**What to produce**:
Scan the listing below and copy every line holding "BitVec".

******************************

-- ==== Sys2Proof/WellFormed.lean ====
section
/-! DEFINITION. The values of an instruction's fields that its entry accepts: sizes and orderings of memory accesses
(Tables 3-12 and 3-13), rounding modes and float widths (R146, R151, R153), fence scopes and spaces (R181), and a first
parameter register of zero where a copy takes no parameter (R217).  A word that breaks one of these is no instruction: it
raises ILLEGAL (R66).  Fields that the layout itself holds to zero have no place in `Instr`. -/

namespace Sys2Proof

/-- Whether an instruction's entry accepts its fields.  Every event of the device is accepted. -/
def wellFormed : Instr → Bool
  | .add _ _ _ _ _ => true
  | .sub _ _ _ _ _ => true
  | .addW _ _ _ _ _ => true
  | .subW _ _ _ _ _ => true
  | .addsl1 _ _ _ _ _ => true
  | .addsl2 _ _ _ _ _ => true
  | .addsl3 _ _ _ _ _ => true
  | .mkca _ _ _ _ _ => true
  | .and _ _ _ _ _ => true
  | .or _ _ _ _ _ => true
  | .xor _ _ _ _ _ => true
  | .andn _ _ _ _ _ => true
  | .orn _ _ _ _ _ => true
  | .xnor _ _ _ _ _ => true
  | .sll _ _ _ _ _ => true
  | .srl _ _ _ _ _ => true
  | .sra _ _ _ _ _ => true
  | .ror _ _ _ _ _ => true
  | .sllW _ _ _ _ _ => true
  | .srlW _ _ _ _ _ => true
  | .sraW _ _ _ _ _ => true
  | .seq _ _ _ _ _ => true
  | .sne _ _ _ _ _ => true
  | .slt _ _ _ _ _ => true
  | .sltu _ _ _ _ _ => true
  | .sge _ _ _ _ _ => true
  | .sgeu _ _ _ _ _ => true
  | .min _ _ _ _ _ => true
  | .max _ _ _ _ _ => true
  | .minu _ _ _ _ _ => true
  | .maxu _ _ _ _ _ => true
  | .cmovz _ _ _ _ _ => true
  | .cmovnz _ _ _ _ _ => true
  | .mul _ _ _ _ _ => true
  | .mulh _ _ _ _ _ => true
  | .mulhu _ _ _ _ _ => true
  | .mulW _ _ _ _ _ => true
  | .div _ _ _ _ _ => true
  | .divu _ _ _ _ _ => true
  | .rem _ _ _ _ _ => true
  | .remu _ _ _ _ _ => true
  | .clz _ _ _ => true
  | .ctz _ _ _ => true
  | .popc _ _ _ => true
  | .bswap _ _ _ => true
  | .brev _ _ _ => true
  | .jr _ _ => true
  | .jlr _ _ _ => true
  | .crr _ _ => true
  | .crw _ _ _ => true
  | .crrw _ _ _ _ => true
  | .crrBank1 _ _ => true
  | .crwBank1 _ _ _ => true
  | .crrwBank1 _ _ _ _ => true
  | .empw _ _ => true
  | .fulw _ _ => true
  | .few _ _ _ => true
  | .addi _ _ _ _ => true
  | .andi _ _ _ _ => true
  | .ori _ _ _ _ => true
  | .xori _ _ _ _ => true
  | .slti _ _ _ _ => true
  | .sltiu _ _ _ _ => true
  | .slli _ _ _ _ => true
  | .srli _ _ _ _ => true
  | .srai _ _ _ _ => true
  | .rori _ _ _ _ => true
  | .cati _ _ _ _ => true
  | .repf _ _ _ _ _ => true
  | .b _ => true
  | .bEqz _ _ => true
  | .bNez _ _ => true
  | .bLtz _ _ => true
  | .bGez _ _ => true
  | .bGtz _ _ => true
  | .bLez _ _ => true
  | .bBc _ _ => true
  | .bBs _ _ => true
  | .bFull _ _ => true
  | .bEmpty _ _ => true
  | .bPany _ _ => true
  | .bPnone _ _ => true
  | .j _ => true
  | .jl _ => true
  | .yield => true
  | .retire => true
  | .done => true
  | .uret => true
  | .send _ _ _ _ _ => true
  | .spawn _ _ _ _ => true
  | .decr _ _ _ _ => true
  | .htset _ _ _ _ => true
  | .htget _ _ _ => true
  | .pumpq _ _ => true
  | .rslv _ _ _ => true
  | .lds _ _ _ o s _ => decide (s ≤ 5) && decide (o ≠ 2)
  | .sts _ _ _ o s _ => decide (s ≤ 5) && decide (o ≠ 1)
  | .ldc _ _ _ o s _ => decide (s ≤ 5) && decide (o ≠ 2)
  | .stc _ _ _ o s _ => decide (s ≤ 5) && decide (o ≠ 1)
  | .ld _ _ _ o s _ => decide (s ≤ 5) && decide (o ≠ 2)
  | .st _ _ _ o s _ => decide (s ≤ 5) && decide (o ≠ 1)
  | .ldf _ _ _ o _ => decide (o ≠ 2)
  | .aswap _ _ _ _ _ _ _ => true
  | .acas _ _ _ _ _ _ _ => true
  | .aadd _ _ _ _ _ _ _ => true
  | .aand _ _ _ _ _ _ _ => true
  | .aor _ _ _ _ _ _ _ => true
  | .axor _ _ _ _ _ _ _ => true
  | .amin _ _ _ _ _ _ _ => true
  | .amax _ _ _ _ _ _ _ => true
  | .aminu _ _ _ _ _ _ _ => true
  | .amaxu _ _ _ _ _ _ _ => true
  | .afadd _ _ _ _ _ _ _ => true
  | .aminp _ _ _ _ _ _ => true
  | .redadd _ _ _ _ _ _ => true
  | .redand _ _ _ _ _ _ => true
  | .redor _ _ _ _ _ _ => true
  | .redxor _ _ _ _ _ _ => true
  | .redmin _ _ _ _ _ _ => true
  | .redmax _ _ _ _ _ _ => true
  | .redminu _ _ _ _ _ _ => true
  | .redmaxu _ _ _ _ _ _ => true
  | .redfadd _ _ _ _ _ _ => true
  | .redminp _ _ _ _ _ => true
  | .fence s x => decide (s ≤ 5) && decide (x ≠ 0)
  | .fenceAcq s x => decide (s ≤ 5) && decide (x ≠ 0)
  | .fenceRel s x => decide (s ≤ 5) && decide (x ≠ 0)
  | .vadd _ _ _ _ _ => true
  | .vsub _ _ _ _ _ => true
  | .vadds _ _ _ _ _ => true
  | .vaddus _ _ _ _ _ => true
  | .vsubs _ _ _ _ _ => true
  | .vsubus _ _ _ _ _ => true
  | .vmul _ _ _ _ _ => true
  | .vmulh _ _ _ _ _ => true
  | .vmulhu _ _ _ _ _ => true
  | .vmacc _ _ _ _ _ => true
  | .vmin _ _ _ _ _ => true
  | .vmax _ _ _ _ _ => true
  | .vminu _ _ _ _ _ => true
  | .vmaxu _ _ _ _ _ => true
  | .vabs _ _ _ _ => true
  | .vand _ _ _ _ _ => true
  | .vor _ _ _ _ _ => true
  | .vxor _ _ _ _ _ => true
  | .vandn _ _ _ _ _ => true
  | .vsll _ _ _ _ _ => true
  | .vsrl _ _ _ _ _ => true
  | .vsra _ _ _ _ _ => true
  | .vcmpeq _ _ _ _ _ => true
  | .vcmpne _ _ _ _ _ => true
  | .vcmplt _ _ _ _ _ => true
  | .vcmpltu _ _ _ _ _ => true
  | .vcmple _ _ _ _ _ => true
  | .vcmpleu _ _ _ _ _ => true
  | .vfadd _ _ _ _ e r => decide (e ≠ 0) && decide (r ≤ 4)
  | .vfsub _ _ _ _ e r => decide (e ≠ 0) && decide (r ≤ 4)
  | .vfmul _ _ _ _ e r => decide (e ≠ 0) && decide (r ≤ 4)
  | .vfma _ _ _ _ e r => decide (e ≠ 0) && decide (r ≤ 4)
  | .vfmin _ _ _ _ e => decide (e ≠ 0)
  | .vfmax _ _ _ _ e => decide (e ≠ 0)
  | .vfdiv _ _ _ _ e r => decide (e ≠ 0) && decide (r ≤ 4)
  | .vfsqrt _ _ _ e r => decide (e ≠ 0) && decide (r ≤ 4)
  | .vcvt _ _ _ _ _ => true
  | .vcvtS _ _ _ _ _ => true
  | .vmov _ _ _ _ => true
  | .vsplat _ _ _ _ => true
  | .vext _ _ _ _ => true
  | .vins _ _ _ _ => true
  | .vpermv _ _ _ _ _ => true
  | .viota _ _ _ => true
  | .pand _ _ _ => true
  | .por _ _ _ => true
  | .pxor _ _ _ => true
  | .pandn _ _ _ => true
  | .pmovx _ _ => true
  | .pmovp _ _ => true
  | .pcnt _ _ _ => true
  | .vfcmpeq _ _ _ _ e => decide (e ≠ 0)
  | .vfcmplt _ _ _ _ e => decide (e ≠ 0)
  | .vfcmple _ _ _ _ e => decide (e ≠ 0)
  | .vfcmpun _ _ _ _ e => decide (e ≠ 0)
  | .vredadd _ _ _ _ => true
  | .vredaddu _ _ _ _ => true
  | .vredmin _ _ _ _ => true
  | .vredmax _ _ _ _ => true
  | .vredminu _ _ _ _ => true
  | .vredmaxu _ _ _ _ => true
  | .vfredadd _ _ r _ e => decide (e ≠ 0) && decide (r ≤ 4)
  | .vfredmin _ _ _ e => decide (e ≠ 0)
  | .vfredmax _ _ _ e => decide (e ≠ 0)
  | .fmtw _ _ => true
  | .fmtr _ _ => true
  | .vgatherS _ _ _ _ _ => true
  | .vscatterS _ _ _ _ _ => true
  | .vgatherC _ _ _ _ _ => true
  | .vscatterC _ _ _ _ _ => true
  | .vgatherG _ _ _ _ _ => true
  | .vscatterG _ _ _ _ _ => true
  | .tshape _ _ _ => true
  | .trel _ => true
  | .tzero _ => true
  | .twrow _ _ _ _ _ => true
  | .trdrow _ _ _ _ => true
  | .twcol _ _ _ _ _ => true
  | .trdcol _ _ _ _ => true
  | .tmac _ _ _ => true
  | .tstat _ _ => true
  | .qand _ _ _ _ => true
  | .qor _ _ _ _ => true
  | .qsub _ _ _ _ => true
  | .qxlt _ _ _ _ => true
  | .qdil _ _ _ _ => true
  | .qproj _ _ _ _ => true
  | .qsplit _ _ _ _ => true
  | .qclip _ _ => true
  | .qbbox _ _ => true
  | .qcnt _ _ => true
  | .qcmp _ _ _ => true
  | .qgetb _ _ _ => true
  | .qmkb _ _ _ => true
  | .qmkbs _ _ _ => true
  | .qrag _ _ _ => true
  | .qall _ _ => true
  | .qdtbw _ => true
  | .qdtbr _ => true
  | .qld _ _ => true
  | .qst _ _ => true
  | .rack _ _ n c t s => decide (c = 1) || decide (t = 1) || decide (s = 1) || decide (n = 0)
  | .rackT _ _ n c t s => decide (c = 1) || decide (t = 1) || decide (s = 1) || decide (n = 0)
  | .rackm _ _ _ _ _ _ => true
  | .rackzC _ _ _ => true
  | .rackzD _ _ n c => decide (c = 1) || decide (n = 0)
  | .relslot _ _ => true
  | .dictld _ => true
  | .waitc _ _ => true
  | .waitr _ => true
  | .drainS => true
  | .drainG => true
  | .drainM => true
  | .rstatState _ => true
  | .rstatGeneration _ => true
  | .rstatFault _ => true
  | .rstatCredit _ _ => true
  | .lease _ => true
  | .unlease => true
  | .ploadw _ => true
  | .pstream _ => true
  | .pdrain _ => true
  | .dleave _ _ _ => true
  | .pstatState _ => true
  | .pstatFault _ => true
  | .pstatRow _ _ => true
  | .trcfg _ => true
  | .trbin _ => true
  | .trupd _ => true
  | .trpairs _ _ => true
  | .trstatState _ => true
  | .trstatFault _ => true
  | .trstatCell _ _ => true
  | .trrel => true
  | .caskrec _ => true
  | .caskend _ => true
  | .decant _ _ => true
  | .caskdrop _ => true
  | .cstatTape _ _ => true
  | .cstatFree _ => true
  | .cstatNext _ _ => true
  | .syscall _ => true
  | .brk _ => true
  | .resume _ _ _ => true
  | .abort _ _ => true
  | .slotrd _ _ _ => true
  | .slotwr _ _ _ => true
  | .fqpop _ _ _ => true
  | .fqwait _ _ => true
  | .kret => true
  | .hint _ => true
  | .admission _ => true
  | .candidateAging _ _ => true
  | .mailbox _ => true
  | .decrementStep _ _ => true
  | .readyRingPush _ => true
  | .creditReturn _ _ => true
  | .pumpAnswer _ _ => true
  | .loadReplyLand _ _ => true
  | .performLoad _ _ => true
  | .performStore _ _ => true
  | .performAtomic _ _ => true
  | .performReduction _ _ => true
  | .performMessage _ => true
  | .performEngineEntry _ _ => true
  | .fenceDone _ => true
  | .waitDone _ => true
  | .commit _ => true
  | .sealedEffectEnqueue _ _ => true
  | .roleDone _ => true
  | .jobStart _ => true
  | .granuleByte _ _ _ _ _ _ => true
  | .count _ _ _ => true
  | .dictldPerform _ => true
  | .leaseArbitration _ => true
  | .leaveGiven _ => true
  | .pressCommandStart _ => true
  | .pressCommandComplete _ => true
  | .unleaseAct _ => true
  | .leaseCycleLimit _ => true
  | .leaseIdleEnd _ => true
  | .drainDelivery _ => true
  | .trcfgPerform _ => true
  | .trbinPerform _ => true
  | .trupdPerform _ => true
  | .trpairsStart _ => true
  | .emit _ _ => true
  | .trrelPerform _ => true
  | .decantRecordIssue _ => true
  | .faultQueueEntry _ _ => true
  | .missPost _ _ => true
  | .mqpop _ => true
  | .mqcnt _ => true
  | .fill _ _ => true
  | .refuse _ _ => true
  | .recpop _ => true
  | .recfwd _ => true
  | .invgo _ => true
  | .pzgo _ => true
  | .mgo _ => true
  | .migrationCopied => true
  | .migrationAbandon => true
  | .mend => true
  | .ckrecl _ => true
  | .doorbell _ => true
  | .qreset _ => true
  | .launchRecordFetch _ => true
  | .launchStart _ _ => true
  | .groupCompletion _ => true
  | .sliceEnd _ => true
  | .preq _ => true
  | .taskLevelSave _ => true
  | .graceTimerExpiry _ => true
  | .saveComplete _ => true
  | .killTimerExpiry _ => true
  | .pkill _ => true
  | .groupResume _ _ => true
  | .correctedError _ => true
  | .uncorrectableError _ => true
  | .tscld _ => true
  | .tscLoadComplete _ => true
  | .treeResultDeliver _ => true
  | .reductionPacketPerform _ => true
  | .linkFailure _ _ => true
  | .powerOn _ => true
  | .bootRetry _ => true
  | .kstart _ _ => true
  | .kernelImageVerified _ => true
  | .mbTemperature => true
  | .mbRail => true
  | .mbPowerLimit _ => true
  | .mbStandby => true
  | .mbst => true
  | .fqwaitTimeout _ => true
  | .registerWrite _ _ _ => true
  | .illegalInstruction _ => true
  | .instructionFetchFault => true
  | .vectorQueueServe _ => true
  | .mbcmdDone => true

end Sys2Proof
end

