/-- V[n] written and filled (R140). -/
def Ctx.setV (c : Ctx) (n : BitVec 5) (v : VReg) : Ctx :=
  { c with
    regs := { c.regs with
      v := c.regs.v.set n.toNat v (by have := n.isLt; omega)
      vEmpty := setBit c.regs.vEmpty n false }
    ctl := c.ctl.filled (.v n) }

/-- P[n] written; a write to P0 is discarded (R139). -/
def Ctx.setP (c : Ctx) (n : BitVec 3) (v : Word) : Ctx :=
  if n = 0 then c
  else { c with regs := { c.regs with p := c.regs.p.set n.toNat v (by have := n.isLt; omega) } }

/-- Q[n] written. -/
def Ctx.setQ (c : Ctx) (n : BitVec 4) (v : Region) : Ctx :=
  { c with regs := { c.regs with q := c.regs.q.set n.toNat v (by have := n.isLt; omega) } }

/-- FMT[n] written. -/
def Ctx.setFmt (c : Ctx) (n : BitVec 4) (v : BitVec 32) : Ctx :=
  { c with regs := { c.regs with fmt := c.regs.fmt.set n.toNat v (by have := n.isLt; omega) } }

/-- A register made empty at issue (R54); X0 stays full. -/
def Ctx.makeEmpty (c : Ctx) : RegName → Ctx
  | .x n => if n = 0 then c else { c with regs := { c.regs with xEmpty := setBit c.regs.xEmpty n true } }
  | .v n => { c with regs := { c.regs with vEmpty := setBit c.regs.vEmpty n true } }

/-- A register filled without a write (the trap of a gather, R158). -/
def Ctx.fill (c : Ctx) : RegName → Ctx
  | .x n => { c with regs := { c.regs with xEmpty := setBit c.regs.xEmpty n false }, ctl := c.ctl.filled (.x n) }
  | .v n => { c with regs := { c.regs with vEmpty := setBit c.regs.vEmpty n false }, ctl := c.ctl.filled (.v n) }

/-- A register left empty and poisoned, holding the address of the first poisoned byte (R174). -/
def Ctx.poisonReg (c : Ctx) (r : RegName) (address : Word) : Ctx :=
  match r with
  | .x n =>
    if n = 0 then c
    else
      { c with
        regs := { c.regs with
          x := c.regs.x.set n.toNat address (by have := n.isLt; omega)
          xEmpty := setBit c.regs.xEmpty n true
          xPoison := setBit c.regs.xPoison n true }
        ctl := c.ctl.filled (.x n) }
  | .v n =>
    { c with
      regs := { c.regs with
        v := c.regs.v.set n.toNat (address.setWidth 512) (by have := n.isLt; omega)
        vEmpty := setBit c.regs.vEmpty n true
        vPoison := setBit c.regs.vPoison n true }
      ctl := c.ctl.filled (.v n) }

/-- C.PRIV.PL of a slot, C.KSTAT.PL of a cellarer core; a TSC always runs at SUPERVISOR (R342, R343). -/
def Ctx.supervisor (c : Ctx) : Agent → Bool
  | .slot _ _ => c.sp.pl
  | .cel _ => c.sp.kstat.getLsbD 0
  | .tsc _ => true

/-! ### The flow of control -/

/-- The context after an instruction has completed: the next body word or pass of its frame, else the next delay slot or
the redirect, else the next word (R79, R82, R355). -/
def Control.advance (k : Control) : Control :=
  let k := { k with hold := none, refusal := none, stallOn := none }
  match k.frame with
  | some f =>
    if f.i + 1 < f.n then { k with pc := k.pc + 4, frame := some { f with i := f.i + 1 } }
    else if f.j + 1 < f.m then { k with pc := f.base + 4, frame := some { f with i := 0, j := f.j + 1 } }
    else { k with pc := f.base + 4 + BitVec.ofNat 56 (4 * f.n), frame := none }
  | none =>
    match k.redirect with
    | some r =>
      if r.nds ≤ 1 then { k with pc := r.target, redirect := none }
      else { k with pc := k.pc + 4, redirect := some { r with nds := r.nds - 1 } }
    | none => { k with pc := k.pc + 4 }

/-- The context past its instruction. -/
def Ctx.advance (c : Ctx) : Ctx :=
  { c with ctl := c.ctl.advance }

/-- The context past a branch that goes to `target` after its two delay slots (R79). -/
def Ctx.branchTo (c : Ctx) (target : Addr) : Ctx :=
  let k := c.ctl.advance
  { c with ctl := { k with redirect := some ⟨target, 2⟩ } }

/-- The state past the instruction of an agent. -/
def State.advance (s : State) (a : Agent) : State :=
  s.onCtx a Ctx.advance

/-- A slot of a core that is STALLED on a resource runs again (Table 2-2). -/
def Control.wake (k : Control) (r : Resource) : Control :=
  if k.status = .stalled ∧ k.stallOn = some r then { k with status := .running, stallOn := none } else k

/-- The slots of a core that wait for a resource run again: an entry has freed (R12). -/
def State.wake (s : State) (core : Nat) (r : Resource) : State :=
  (upFrom 0 8).foldl (fun s n =>
    if (s.ctx (.slot core n)).ctl.stallOn = some r then s.onCtx (.slot core n) fun c => { c with ctl := c.ctl.wake r }
    else s) s

/-- The slot of an agent waits as a STALLED slot does (R12). -/
def State.stall (s : State) (a : Agent) (r : Resource) : State :=
  s.onCtx a fun c => { c with ctl := { c.ctl with status := .stalled, stallOn := some r, hold := none } }

/-- The slot of an agent is BLOCKED until a register fills (R55). -/
def State.block (s : State) (a : Agent) (r : RegName) : State :=
  s.onCtx a fun c => { c with ctl := { c.ctl with status := .blocked, awaits := some r } }

/-- The agent's instruction keeps it from issuing (R29, R274). -/
def State.hold (s : State) (a : Agent) (h : Hold) : State :=
  s.onCtx a fun c => { c with ctl := { c.ctl with hold := some h } }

******************************

**Solution below**:
def Ctx.setV (c : Ctx) (n : BitVec 5) (v : VReg) : Ctx :=
def Ctx.setP (c : Ctx) (n : BitVec 3) (v : Word) : Ctx :=
def Ctx.setQ (c : Ctx) (n : BitVec 4) (v : Region) : Ctx :=
def Ctx.setFmt (c : Ctx) (n : BitVec 4) (v : BitVec 32) : Ctx :=
    else { k with pc := f.base + 4 + BitVec.ofNat 56 (4 * f.n), frame := none }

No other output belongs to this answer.